Question

A wire lying along $y$ - axis from $y=0$ to $y=1\text{m}$ carries a current of $2\text{mA}$ in the negative $y$ - direction. The wire lies in a non uniform magnetic field given by $\overrightarrow{B}=\left(0.3\text{T/m}\right)y\hat{i}+\left(0.4\text{T/m}\right)y\hat{j}$. The magnetic force on the entire wire will be:

• A. $-3\times {10}^{-4}\hat{j}\text{N}$
• B. $6\times {10}^{-3}\hat{k}\text{N}$
• C. $-3\times {10}^{-4}\hat{k}\text{N}$
• D. $3\times {10}^{-4}\hat{k}\text{N}$

Answer 1

The correct option is D $3\times {10}^{-4}\hat{k}\text{N}$


Here $B_y=0.4y$ and $B_x=0.3y$

As shown in figure the length vector.
$\overrightarrow{L}=(-1\hat{j})\text{m}$

Also,

${\overrightarrow{F}}_m=i(\overrightarrow{L}\times \overrightarrow{B})$ gives the magnetic force experienced by wire.

Due to $y$ - component of magnetic field, the force will be zero, since $\overrightarrow{L}\times \overrightarrow{B}=0$ in this case.

${\overrightarrow{F}}_m=i\left[\right(\overrightarrow{L})\times (0.3y\hat{i}\left)\right]$

$\overrightarrow{F}$ will be variable across the length of wire since $y$ is changing.
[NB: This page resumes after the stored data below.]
theorem kvRebuild_kept {s0 : State} {i : Nat} {s : State} (h : Kept s0 s) : Kept s0 (kvRebuild i s) := by
  unfold kvRebuild
  repeat' (first
    | with_reducible assumption | with_reducible refine bump_kept ?_ | with_reducible refine leavePanel_kept ?_
    | with_reducible refine modSlot_kept ?_ | with_reducible refine slotChanged_kept ?_ | split)

theorem readySummary_kept {s0 : State} {i : Nat} {s : State} (h : Kept s0 s) : Kept s0 (readySummary i s) := by
  unfold readySummary
  repeat' (first
    | with_reducible assumption | with_reducible refine Kept.snd ?_ (by assumption)
    | with_reducible refine Kept.fst ?_ (by assumption) | with_reducible refine Kept.snd2 ?_ (by assumption)
    | with_reducible refine Kept.snd3 ?_ (by assumption) | with_reducible refine Kept.eqSnd ?_ (by assumption)
    | with_reducible refine Kept.eqFst ?_ (by assumption) | with_reducible refine allocSpill_kept ?_
    | with_reducible refine modSlot_kept ?_ | with_reducible refine returnSummary_kept ?_ | split)

theorem turnSlot_kept {s0 : State} {i : Nat} {admission : BitVec 32} {s : State} (h : Kept s0 s) :
    Kept s0 (turnSlot i admission s) := by
  unfold turnSlot
  repeat' (first
    | with_reducible assumption | with_reducible refine dropSummary_kept ?_
    | with_reducible refine endSlot_kept ?_ | with_reducible refine frog_kept ?_
    | with_reducible refine modSlot_kept ?_ | with_reducible refine readySummary_kept ?_
    | with_reducible refine retarget_kept ?_ | with_reducible refine slotChanged_kept ?_ | split | (dsimp only))

theorem settleSlot_kept {s0 : State} {p i : Nat} {drained : Bool} {admission : BitVec 32} {s : State} (h :
    Kept s0 s) : Kept s0 (settleSlot p i drained admission s) := by
  unfold settleSlot
  repeat' (first
    | with_reducible assumption | with_reducible refine endSlot_kept ?_ | with_reducible refine kvRebuild_kept ?_
    | with_reducible refine turnSlot_kept ?_ | split)

theorem step5_kept {s0 : State} {p : Nat} {s : State} (h : Kept s0 s) : Kept s0 (step5 p s) := by
  unfold step5
  repeat' (first
    | with_reducible assumption | with_reducible refine ageAll_kept ?_ | with_reducible refine monitorSlot_kept ?_
    | with_reducible refine settleSlot_kept ?_ | with_reducible (refine Kept.foldl ?_ (fun _ _ _ => ?_)) | split)

theorem placeFlush_kept {s0 : State} {p : Nat} {s : State} {out : State} (h : Kept s0 s)
    (e : placeFlush p s = some out) : Kept s0 out := by
  unfold placeFlush at e
  repeat' (first | (cases e; done) | (split at e) | (dsimp only at e))
  all_goals first
    | (injection e with e; subst e)
    | obtain ⟨_, _, rfl⟩ := Option.map_eq_some_iff.mp e
    | skip
  all_goals repeat' (first
    | with_reducible assumption | with_reducible refine modCast_kept ?_
    | with_reducible refine placeEntry_kept ?_ (by assumption))

theorem chosen_kept {s0 : State} {i kind : Nat} {s : State} (h : Kept s0 s) : Kept s0 (chosen i kind s) := by
  unfold chosen
  repeat' (first
    | with_reducible assumption | with_reducible refine modSlot_kept ?_ | with_reducible refine setSlot_kept ?_
    | with_reducible refine slotChanged_kept ?_ | split | (dsimp only))

theorem linkAccess_kept {s0 : State} {p : Nat} {reads writes : List (Nat × Nat × Nat)} {go gone : State → State}
    {s : State} (h : Kept s0 s) (hgo : ∀ t, Kept s0 t → Kept s0 ((go  t)))
    (hgone : ∀ t, Kept s0 t → Kept s0 ((gone  t))) : Kept s0 (linkAccess p reads writes go gone s) := by
  unfold linkAccess
  repeat' (first
    | with_reducible assumption | with_reducible refine hgone _ ?_ | with_reducible refine hgo _ ?_
    | with_reducible refine areasAccess_kept ?_ | with_reducible refine Kept.go ?_ (by assumption)
    | with_reducible refine Kept.wait ?_ (by assumption) | with_reducible refine Kept.lost ?_ (by assumption)
    | with_reducible refine Kept.fault ?_ (by assumption) | with_reducible refine Kept.eqAcc ?_ (by assumption)
    | with_reducible refine Kept.sndGo ?_ (by assumption) | with_reducible refine Kept.sndAcc ?_ (by assumption)
    | (dsimp only [accSt_go, accSt_wait, accSt_lost, accSt_fault]) | split)

theorem beginStep_kept {s0 : State} {p : Nat} {c : Cast} {lk : LinkDecl} {cands sums : List (Nat × Slot)}
    {held : Nat} {s : State} (h : Kept s0 s) : Kept s0 (beginStep p c lk cands sums held s) := by
  unfold beginStep
  repeat' (first
    | with_reducible assumption | with_reducible refine Kept.snd ?_ (by assumption)
    | with_reducible refine Kept.fst ?_ (by assumption) | with_reducible refine Kept.snd2 ?_ (by assumption)
    | with_reducible refine Kept.snd3 ?_ (by assumption) | with_reducible refine Kept.eqSnd ?_ (by assumption)
    | with_reducible refine Kept.eqFst ?_ (by assumption) | with_reducible refine areaWrite_kept ?_
    | with_reducible refine bump_kept ?_ | with_reducible refine chosen_kept ?_
    | with_reducible refine modCast_kept ?_ | with_reducible refine sendSignals_kept ?_
    | with_reducible refine touch_kept ?_ | with_reducible (refine Kept.foldl ?_ (fun _ _ _ => ?_))
    | with_reducible (refine Kept.foldl2 ?_ (fun _ _ _ => ?_))
    | (fail_if_no_progress with_reducible (refine Kept.put ?_ rfl)) | split | (dsimp only))

theorem writeStep_kept {s0 : State} {p : Nat} {s : State} (h : Kept s0 s) : Kept s0 (writeStep p s) := by
  unfold writeStep
  repeat' (first
    | with_reducible assumption | with_reducible refine beginStep_kept ?_
    | with_reducible refine linkAccess_kept ?_ (fun _ _ => ?_) (fun _ _ => ?_)
    | with_reducible refine placeFlush_kept ?_ (by assumption)
    | with_reducible refine Kept.getD ?_ (fun _ _ => ?_)
    | with_reducible refine Kept.ofFind (fun _ _ _ => ?_) (by assumption) | (dsimp only [id])
    | (dsimp only [accSt_go, accSt_wait, accSt_lost, accSt_fault]) | split)

theorem execStepBufferWrite_kept {s0 : State} {panel : BitVec 4} {s : State} {out : State} (h : Kept s0 s)
    (e : execStepBufferWrite panel s = .next out) : Kept s0 out := by
  unfold execStepBufferWrite at e
  injection e with e
  subst e
  repeat' (first
    | with_reducible assumption | with_reducible refine step5_kept ?_ | with_reducible refine writeStep_kept ?_
    | split)

theorem sampleToken_kept {s0 : State} {i pos tok lp : Nat} {s : State} (h : Kept s0 s) :
    Kept s0 (sampleToken i pos tok lp s) := by
  unfold sampleToken
  repeat' (first
    | with_reducible assumption | with_reducible refine setSlot_kept ?_ | with_reducible refine slotRecs_kept ?_
    | with_reducible refine touch_kept ?_ | with_reducible refine wr_kept ?_ | split)

theorem stopToken_kept {s0 : State} {i tok : Nat} {s : State} (h : Kept s0 s) : Kept s0 (stopToken i tok s) := by
  unfold stopToken
  repeat' (first
    | with_reducible assumption | with_reducible refine commitAll_kept ?_ | with_reducible refine stopSlot_kept ?_
    | split | (dsimp only))
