-- ==== Sys2Proof/Laws/KeptLinks.lean ====
section
/-! SUPPORT. What the operations and meanings of links and the ply pair keep (Kept). -/
namespace Sys2Proof.Laws
open Sys2Proof Machine Safety

/-! ## Links -/

theorem changePort_kept {s0 : State} {p : Nat} {f : Port → Port} {s : State} (h : Kept s0 s) :
    Kept s0 (changePort p f s) := by
  unfold changePort
  repeat' (first
    | with_reducible assumption | with_reducible refine setPort_kept ?_
    | (fail_if_no_progress with_reducible (refine Kept.put ?_ rfl)) | split | (dsimp only))

theorem loseFetch_kept {s0 : State} {f : Fetch} {s : State} (h : Kept s0 s) : Kept s0 (loseFetch f s) := by
  unfold loseFetch
  repeat' (first
    | with_reducible assumption | with_reducible refine deployGiveUp_kept ?_
    | with_reducible refine failMove_kept ?_ | (fail_if_no_progress with_reducible (refine Kept.put ?_ rfl))
    | split | (dsimp only))

theorem rerouteFetches_kept {s0 : State} {p : Nat} {s : State} (h : Kept s0 s) : Kept s0 (rerouteFetches p s) := by
  unfold rerouteFetches
  repeat' (first
    | with_reducible assumption | with_reducible refine loseFetch_kept ?_
    | with_reducible refine pumpFetches_kept ?_ | with_reducible (refine Kept.foldl ?_ (fun _ _ _ => ?_))
    | (fail_if_no_progress with_reducible (refine Kept.put ?_ rfl)) | split)

theorem portDown_kept {s0 : State} {p reason : Nat} {retry : Option Nat} {s : State} (h : Kept s0 s) :
    Kept s0 (portDown p reason retry s) := by
  unfold portDown
  repeat' (first
    | with_reducible assumption | with_reducible refine bump_kept ?_ | with_reducible refine changePort_kept ?_
    | with_reducible refine closeChannels_kept ?_ | with_reducible refine faultPanel_kept ?_
    | with_reducible refine modPort_kept ?_ | with_reducible refine rerouteFetches_kept ?_
    | with_reducible refine syncPartner_kept ?_ | with_reducible (refine Kept.foldl ?_ (fun _ _ _ => ?_)) | split
    | (dsimp only))

theorem beginTraining_kept {s0 : State} {p : Nat} {s : State} (h : Kept s0 s) : Kept s0 (beginTraining p s) := by
  unfold beginTraining
  repeat' (first
    | with_reducible assumption | with_reducible refine Kept.snd ?_ (by assumption)
    | with_reducible refine Kept.fst ?_ (by assumption) | with_reducible refine Kept.snd2 ?_ (by assumption)
    | with_reducible refine Kept.snd3 ?_ (by assumption) | with_reducible refine Kept.eqSnd ?_ (by assumption)
    | with_reducible refine Kept.eqFst ?_ (by assumption) | with_reducible refine changePort_kept ?_
    | with_reducible (refine Kept.foldl ?_ (fun _ _ _ => ?_))
    | with_reducible (refine Kept.foldl2 ?_ (fun _ _ _ => ?_))
    | (fail_if_no_progress with_reducible (refine Kept.put ?_ rfl)) | split | (dsimp only))

theorem trainFail_kept {s0 : State} {p reason : Nat} {s : State} (h : Kept s0 s) :
    Kept s0 (trainFail p reason s) := by
  unfold trainFail
  repeat' (first
    | with_reducible assumption | with_reducible refine portDown_kept ?_)
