theorem execSmbusBlockWrite_kept {s0 : State} {count : BitVec 8} {off : BitVec 16} {data : BitVec 64} {pecOk : Bool}
    {s : State} {out : State} (h : Kept s0 s) (e : execSmbusBlockWrite count off data pecOk s = .next out) :
    Kept s0 out := by
  unfold execSmbusBlockWrite at e
  injection e with e
  subst e
  repeat' (first
    | with_reducible assumption | with_reducible refine answer_kept ?_ | with_reducible refine busError_kept ?_
    | with_reducible refine winWrite_kept ?_ | split)

theorem execSmbusProcessCall_kept {s0 : State} {count : BitVec 8} {off : BitVec 16} {size : BitVec 8} {s : State}
    {out : State} (h : Kept s0 s) (e : execSmbusProcessCall count off size s = .next out) : Kept s0 out := by
  unfold execSmbusProcessCall at e
  injection e with e
  subst e
  repeat' (first
    | with_reducible assumption | with_reducible refine answer_kept ?_ | with_reducible refine busError_kept ?_
    | with_reducible refine winRead_kept ?_ | split)

/-! ## Regs -/

theorem dropLatch_kept {s0 : State} {k : Nat} {s : State} (h : Kept s0 s) : Kept s0 (dropLatch k s) := by
  unfold dropLatch
  repeat' (first
    | with_reducible assumption | (fail_if_no_progress with_reducible (refine Kept.put ?_ rfl)))

theorem hostValue_kept {s0 : State} {v : Nat} {s : State} (h : Kept s0 s) : Kept s0 (hostValue v s) := by
  unfold hostValue
  repeat' (first
    | with_reducible assumption | with_reducible refine answer_kept ?_)

theorem barRead4_kept {s0 : State} {bar2 : Bool} {off : Nat} {s : State} (h : Kept s0 s) :
    Kept s0 (barRead4 bar2 off s) := by
  unfold barRead4
  repeat' (first
    | with_reducible assumption | with_reducible refine dropLatch_kept ?_
    | with_reducible refine hostValue_kept ?_ | with_reducible refine winRead4_kept ?_
    | (fail_if_no_progress with_reducible (refine Kept.put ?_ rfl)) | split | (dsimp only))

theorem barRead_kept {s0 : State} {bar2 : Bool} {off : Nat} {eight : Bool} {s : State} (h : Kept s0 s) :
    Kept s0 (barRead bar2 off eight s) := by
  unfold barRead
  repeat' (first
    | with_reducible assumption | with_reducible refine answer_kept ?_ | with_reducible refine barRead4_kept ?_
    | with_reducible refine hostValue_kept ?_ | with_reducible refine winRead_kept ?_ | split)

theorem barAccess_kept {s0 : State} {write bar2 : Bool} {off size : Nat} {f : State → State} {s : State} (h :
    Kept s0 s) (hf : ∀ t, Kept s0 t → Kept s0 ((f  t))) : Kept s0 (barAccess write bar2 off size f s) := by
  unfold barAccess
  repeat' (first
    | with_reducible assumption | with_reducible refine hf _ ?_ | with_reducible refine answer_kept ?_
    | with_reducible refine bump_kept ?_ | split)

theorem ownWindow_kept {s0 : State} {m : BitVec 8} {off : Nat} {eight : Bool} {f : State → State} {s : State}
    (h : Kept s0 s) (hf : ∀ t, Kept s0 t → Kept s0 ((f  t))) : Kept s0 (ownWindow m off eight f s) := by
  unfold ownWindow
  repeat' (first
    | with_reducible assumption | with_reducible refine hf _ ?_
    | with_reducible refine Kept.snd ?_ (by assumption) | with_reducible refine Kept.fst ?_ (by assumption)
    | with_reducible refine Kept.snd2 ?_ (by assumption) | with_reducible refine Kept.snd3 ?_ (by assumption)
    | with_reducible refine Kept.eqSnd ?_ (by assumption) | with_reducible refine Kept.eqFst ?_ (by assumption)
    | with_reducible refine mbxAccess_kept ?_ (fun _ _ => ?_)
    | with_reducible (refine Kept.foldl ?_ (fun _ _ _ => ?_))
    | with_reducible (refine Kept.foldl2 ?_ (fun _ _ _ => ?_))
    | (fail_if_no_progress with_reducible (refine Kept.put ?_ rfl))
    | (dsimp only [accSt_go, accSt_wait, accSt_lost, accSt_fault]) | split | (dsimp only))

theorem execLatchedRead_kept {s0 : State} {space : Space} {off : BitVec 20} {eight : Bool} {s : State}
    {out : State} (h : Kept s0 s) (e : execLatchedRead space off eight s = .next out) : Kept s0 out := by
  unfold execLatchedRead at e
  injection e with e
  subst e
  repeat' (first
    | with_reducible assumption | with_reducible refine Kept.snd ?_ (by assumption)
    | with_reducible refine Kept.fst ?_ (by assumption) | with_reducible refine Kept.snd2 ?_ (by assumption)
    | with_reducible refine Kept.snd3 ?_ (by assumption) | with_reducible refine Kept.eqSnd ?_ (by assumption)
    | with_reducible refine Kept.eqFst ?_ (by assumption)
    | with_reducible refine barAccess_kept ?_ (fun _ _ => ?_) | with_reducible refine barRead_kept ?_
    | with_reducible refine cfgAccess_kept ?_ (fun _ _ => ?_) | with_reducible refine hostValue_kept ?_
    | with_reducible refine ownWindow_kept ?_ (fun _ _ => ?_) | with_reducible refine winRead_kept ?_
    | with_reducible (refine Kept.foldl ?_ (fun _ _ _ => ?_))
    | with_reducible (refine Kept.foldl2 ?_ (fun _ _ _ => ?_))
    | (fail_if_no_progress with_reducible (refine Kept.put ?_ rfl))
    | (dsimp only [accSt_go, accSt_wait, accSt_lost, accSt_fault]) | split | (dsimp only))

/-! ## Messages -/

theorem setRxQueue_kept {s0 : State} {x0 : BitVec 8} {c : Nat} {f : List MbxWord → List MbxWord} {s : State} (h :
    Kept s0 s) : Kept s0 (setRxQueue x0 c f s) := by
  unfold setRxQueue
  repeat' (first
    | with_reducible assumption | with_reducible refine modChan_kept ?_)

theorem discardPartials_kept {s0 : State} {x0 : BitVec 8} {c : Nat} {s : State} (h : Kept s0 s) :
    Kept s0 (discardPartials x0 c s) := by
  unfold discardPartials
  repeat' (first
    | with_reducible assumption | with_reducible refine bump_kept ?_ | with_reducible refine modChan_kept ?_
    | with_reducible refine setRxQueue_kept ?_ | with_reducible (refine Kept.foldl ?_ (fun _ _ _ => ?_)) | split
    | (dsimp only))

theorem underLock_kept {s0 : State} {x0 : BitVec 8} {c : Nat} {f : State → State} {s : State} (h : Kept s0 s)
    (hf : ∀ t, Kept s0 t → Kept s0 ((f  t))) : Kept s0 (underLock x0 c f s) := by
  unfold underLock
  repeat' (first
    | with_reducible assumption | with_reducible refine hf _ ?_
    | with_reducible refine Kept.snd ?_ (by assumption) | with_reducible refine Kept.fst ?_ (by assumption)
    | with_reducible refine Kept.snd2 ?_ (by assumption) | with_reducible refine Kept.snd3 ?_ (by assumption)
    | with_reducible refine Kept.eqSnd ?_ (by assumption) | with_reducible refine Kept.eqFst ?_ (by assumption)
    | with_reducible refine modChan_kept ?_ | with_reducible (refine Kept.foldl ?_ (fun _ _ _ => ?_))
    | with_reducible (refine Kept.foldl2 ?_ (fun _ _ _ => ?_))
    | (fail_if_no_progress with_reducible (refine Kept.put ?_ rfl)) | split | (dsimp only))

theorem sendReply_kept {s0 : State} {x0 : BitVec 8} {c : Nat} {dst : BitVec 8} {ws : List (BitVec 32)} {s : State}
    (h : Kept s0 s) : Kept s0 (sendReply x0 c dst ws s) := by
  unfold sendReply
  repeat' (first
    | with_reducible assumption | with_reducible refine bump_kept ?_ | with_reducible refine putWords_kept ?_
    | with_reducible refine toPartner_kept ?_ | with_reducible refine underLock_kept ?_ (fun _ _ => ?_)
    | with_reducible (refine Kept.foldl ?_ (fun _ _ _ => ?_)) | split)

theorem rememberReply_kept {s0 : State} {x0 src seq : BitVec 8} {ws : List (BitVec 32)} {s : State} (h :
    Kept s0 s) : Kept s0 (rememberReply x0 src seq ws s) := by
  unfold rememberReply
  repeat' (first
    | with_reducible assumption | (fail_if_no_progress with_reducible (refine Kept.put ?_ rfl)))

theorem serveMsg_kept {s0 : State} {x0 src : BitVec 8} {hd : BitVec 32} {pay : List (BitVec 32)} {s : State} (h :
    Kept s0 s) : Kept s0 ((serveMsg x0 src hd pay s).2.2) := by
  unfold serveMsg
  repeat' (first
    | with_reducible assumption | with_reducible refine bump_kept ?_ | with_reducible refine rackIdChanged_kept ?_
    | with_reducible refine writeCap_kept ?_ | with_reducible refine writeRackCap_kept ?_
    | (fail_if_no_progress with_reducible (refine Kept.put ?_ rfl)) | split | (dsimp only))
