section
variable {a n : Nat}
@[simp] theorem makeHome_pending : (makeHome a n s).pending = s.pending := rfl
@[simp] theorem makeHome_now : (makeHome a n s).now = s.now := rfl
@[simp] theorem makeHome_freeCtr : (makeHome a n s).freeCtr = s.freeCtr := rfl
@[simp] theorem makeHome_mem : (makeHome a n s).mem = s.mem := rfl
@[simp] theorem makeHome_home : (makeHome a n s).home = rangeAdd s.home (pageLo a) (pageHi a n) := rfl
@[simp] theorem makeHome_units : (makeHome a n s).units = s.units := rfl
@[simp] theorem makeHome_signals : (makeHome a n s).signals = s.signals := rfl
@[simp] theorem makeHome_lists : (makeHome a n s).lists = s.lists := rfl
@[simp] theorem makeHome_posted : (makeHome a n s).posted = s.posted := rfl
@[simp] theorem makeHome_claims : (makeHome a n s).claims = s.claims := rfl
@[simp] theorem makeHome_reducers : (makeHome a n s).reducers = s.reducers := rfl
@[simp] theorem makeHome_hanks : (makeHome a n s).hanks = s.hanks := rfl
@[simp] theorem makeHome_hostPins : (makeHome a n s).hostPins = s.hostPins := rfl
@[simp] theorem makeHome_allocs : (makeHome a n s).allocs = s.allocs := rfl
@[simp] theorem makeHome_nextEpoch : (makeHome a n s).nextEpoch = s.nextEpoch := rfl
@[simp] theorem makeHome_moves : (makeHome a n s).moves = s.moves := rfl
@[simp] theorem makeHome_nextId : (makeHome a n s).nextId = s.nextId := rfl
@[simp] theorem makeHome_stackTbl : (makeHome a n s).stackTbl = s.stackTbl := rfl
@[simp] theorem makeHome_panels : (makeHome a n s).panels = s.panels := rfl
@[simp] theorem makeHome_catalogue : (makeHome a n s).catalogue = s.catalogue := rfl
@[simp] theorem makeHome_slots : (makeHome a n s).slots = s.slots := rfl
@[simp] theorem makeHome_clients : (makeHome a n s).clients = s.clients := rfl
@[simp] theorem makeHome_sched : (makeHome a n s).sched = s.sched := rfl
@[simp] theorem makeHome_schedNext : (makeHome a n s).schedNext = s.schedNext := rfl
@[simp] theorem makeHome_schedStart : (makeHome a n s).schedStart = s.schedStart := rfl
@[simp] theorem makeHome_rings : (makeHome a n s).rings = s.rings := rfl
@[simp] theorem makeHome_ringRegs : (makeHome a n s).ringRegs = s.ringRegs := rfl
@[simp] theorem makeHome_db : (makeHome a n s).db = s.db := rfl
@[simp] theorem makeHome_irq : (makeHome a n s).irq = s.irq := rfl
@[simp] theorem makeHome_agingSteps : (makeHome a n s).agingSteps = s.agingSteps := rfl
@[simp] theorem makeHome_urgentUs : (makeHome a n s).urgentUs = s.urgentUs := rfl
@[simp] theorem makeHome_epochUs : (makeHome a n s).epochUs = s.epochUs := rfl
@[simp] theorem makeHome_rdThreshold : (makeHome a n s).rdThreshold = s.rdThreshold := rfl
@[simp] theorem makeHome_patrolHours : (makeHome a n s).patrolHours = s.patrolHours := rfl
@[simp] theorem makeHome_host : (makeHome a n s).host = s.host := rfl
@[simp] theorem makeHome_admin : (makeHome a n s).admin = s.admin := rfl
@[simp] theorem makeHome_adminWait : (makeHome a n s).adminWait = s.adminWait := rfl
@[simp] theorem makeHome_latches : (makeHome a n s).latches = s.latches := rfl
@[simp] theorem makeHome_bus : (makeHome a n s).bus = s.bus := rfl
@[simp] theorem makeHome_outbox : (makeHome a n s).outbox = s.outbox := rfl
@[simp] theorem makeHome_mbx : (makeHome a n s).mbx = s.mbx := rfl
@[simp] theorem makeHome_links : (makeHome a n s).links = s.links := rfl
@[simp] theorem makeHome_ply : (makeHome a n s).ply = s.ply := rfl
@[simp] theorem makeHome_power : (makeHome a n s).power = s.power := rfl
@[simp] theorem makeHome_boot : (makeHome a n s).boot = s.boot := rfl
@[simp] theorem makeHome_nv : (makeHome a n s).nv = s.nv := rfl
@[simp] theorem makeHome_tap : (makeHome a n s).tap = s.tap := rfl
@[simp] theorem makeHome_ctrs : (makeHome a n s).ctrs = s.ctrs := rfl
end
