theorem snoopLists_clear (clear : ∀ kl ∈ s.lists, ¬ (a ≤ kl.2.beat ∧ kl.2.beat + 8 ≤ a + n)) : snoopLists a l s = s := by
  refine foldl_eq_self fun kl hkl => if_neg fun covered => clear kl hkl ?_
  simp only [Bool.and_eq_true, decide_eq_true_eq] at covered
  omega

theorem newlyStored_short {r : Reducer} (none_ : newlyStored a n r = []) : newlyStored a l.length r = [] := by
  simp only [newlyStored, List.map_eq_nil_iff, List.filter_eq_nil_iff, Bool.and_eq_true, decide_eq_true_eq] at none_ ⊢
  intro sl hsl ⟨⟨⟨starts, ends⟩, fresh⟩, unready⟩
  exact none_ sl hsl ⟨⟨⟨starts, by omega⟩, fresh⟩, unready⟩

theorem slotStored_clear (clear : ∀ kr ∈ s.reducers, newlyStored a n kr.2 = []) : slotStored a l.length s = s := by
  have same : (tmap s.reducers fun _ r => { r with stored := r.stored ++ newlyStored a l.length r }) = s.reducers := by
    refine (List.map_congr_left fun kr hkr => ?_).trans (List.map_id _)
    simp only [newlyStored_short short (clear kr hkr), List.append_nil, id]
  rw [slotStored, same]

end

/-- Bytes over ranges, piece by piece, as `step` takes each piece: what each step keeps, they all keep. -/
theorem foldl_pieces {P : State → Prop} {step : Nat × Nat → List Byte → State → State} {ps : List (Nat × Nat)}
    (keeps : ∀ r ∈ ps, ∀ l t, l.length ≤ r.2 → P t → P (step r l t)) (l : List Byte) {s : State} (start : P s) :
    P (ps.foldl (fun (acc : List Byte × State) r => (acc.1.drop r.2, step r (acc.1.take r.2) acc.2)) (l, s)).2 :=
  List.foldlRecOn (motive := fun acc : List Byte × State => P acc.2) ps _ start fun _ h r hr =>
    keeps r hr _ _ (List.length_take_le _ _) h

section
variable {u : Nat} {ps : List (Nat × Nat)} {l : List Byte} {s : State}

/-- A state but for the bytes of device memory. -/
theorem writePieces_frame : writePieces ps l s = { s with mem := (writePieces ps l s).mem } := by
  refine foldl_pieces (P := fun t => t = { s with mem := t.mem }) (step := fun r l t => wr r.1 l t) (fun r _ l t _ h => ?_) l rfl
  rw [wr, h]

/-- Bytes outside the ranges are as they were. -/
theorem memGet_writePieces (ok : MemOk s) {b : Nat} (outside : ∀ r ∈ ps, b < r.1 ∨ r.1 + r.2 ≤ b) :
    memGet (writePieces ps l s).mem b = memGet s.mem b := by
  refine (foldl_pieces (P := fun t => MemOk t ∧ memGet t.mem b = memGet s.mem b) (step := fun r l t => wr r.1 l t)
    (fun r hr l t short h => ⟨memPuts_wf h.1, ?_⟩) l ⟨ok, rfl⟩).2
  have apart := outside r hr
  exact (wr_outside h.1 (by omega)).trans h.2

variable (clear : ∀ r ∈ ps, QueuesClear u r.1 r.2 s)
include clear
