-- ==== Sys2Proof/Word.lean ====
section
/-! DEFINITION. The words, bytes and the two closed sets of tags that commands carry (30_encoding.md, rules R58 to R61). -/

namespace Sys2Proof

/-- A 32-bit word: a header, an operand word, an event word or a response (rules R58, R66, R67). -/
abbrev Word := BitVec 32

/-- A payload, received or stored byte. -/
abbrev Byte := BitVec 8

/-- The context tag of a command (rule R137): foreground or interrupt context. -/
inductive Ctx where
  | fg
  | irq
deriving DecidableEq, Repr

/-- The direction of a bus transaction (rule R59, format B): bit value 0 is write, 1 is read. -/
inductive Dir where
  | write
  | read
deriving DecidableEq, Repr

end Sys2Proof
end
Let us assume a small current element of length $dy$, thus $\overrightarrow{dl}=-dy\hat{j}$. Thus mangetic force on this segment will be,

$\overrightarrow{dF}=i(\overrightarrow{dl}\times \overrightarrow{B})$

$\overrightarrow{dF}=i(-dy\hat{j})\times \left(0.3y\hat{i}\right)$

$\overrightarrow{dF}=-0.3iydy(-\hat{k})=\left(0.3iydy\right)\hat{k}$

Thus force on whole wire can be found by integrating and putting the limits $y=0$ to $y=1$

$\overrightarrow{F}={\int }_{y=0}^{y=1}d\overrightarrow{F}$

$\overrightarrow{F}=0.3\times (2\times {10}^{-3}){\int }_0^{1}ydy\hat{k}$

$\overrightarrow{F}=0.6\times {10}^{-3}\times {\left[\frac{y^2}{2}\right]}_0^1\hat{k}$

$\overrightarrow{F}=0.3\times {10}^{-3}\times (1-0)\hat{k}$

$\therefore \overrightarrow{F}=3\times {10}^{-4}\text{N}\hat{k}$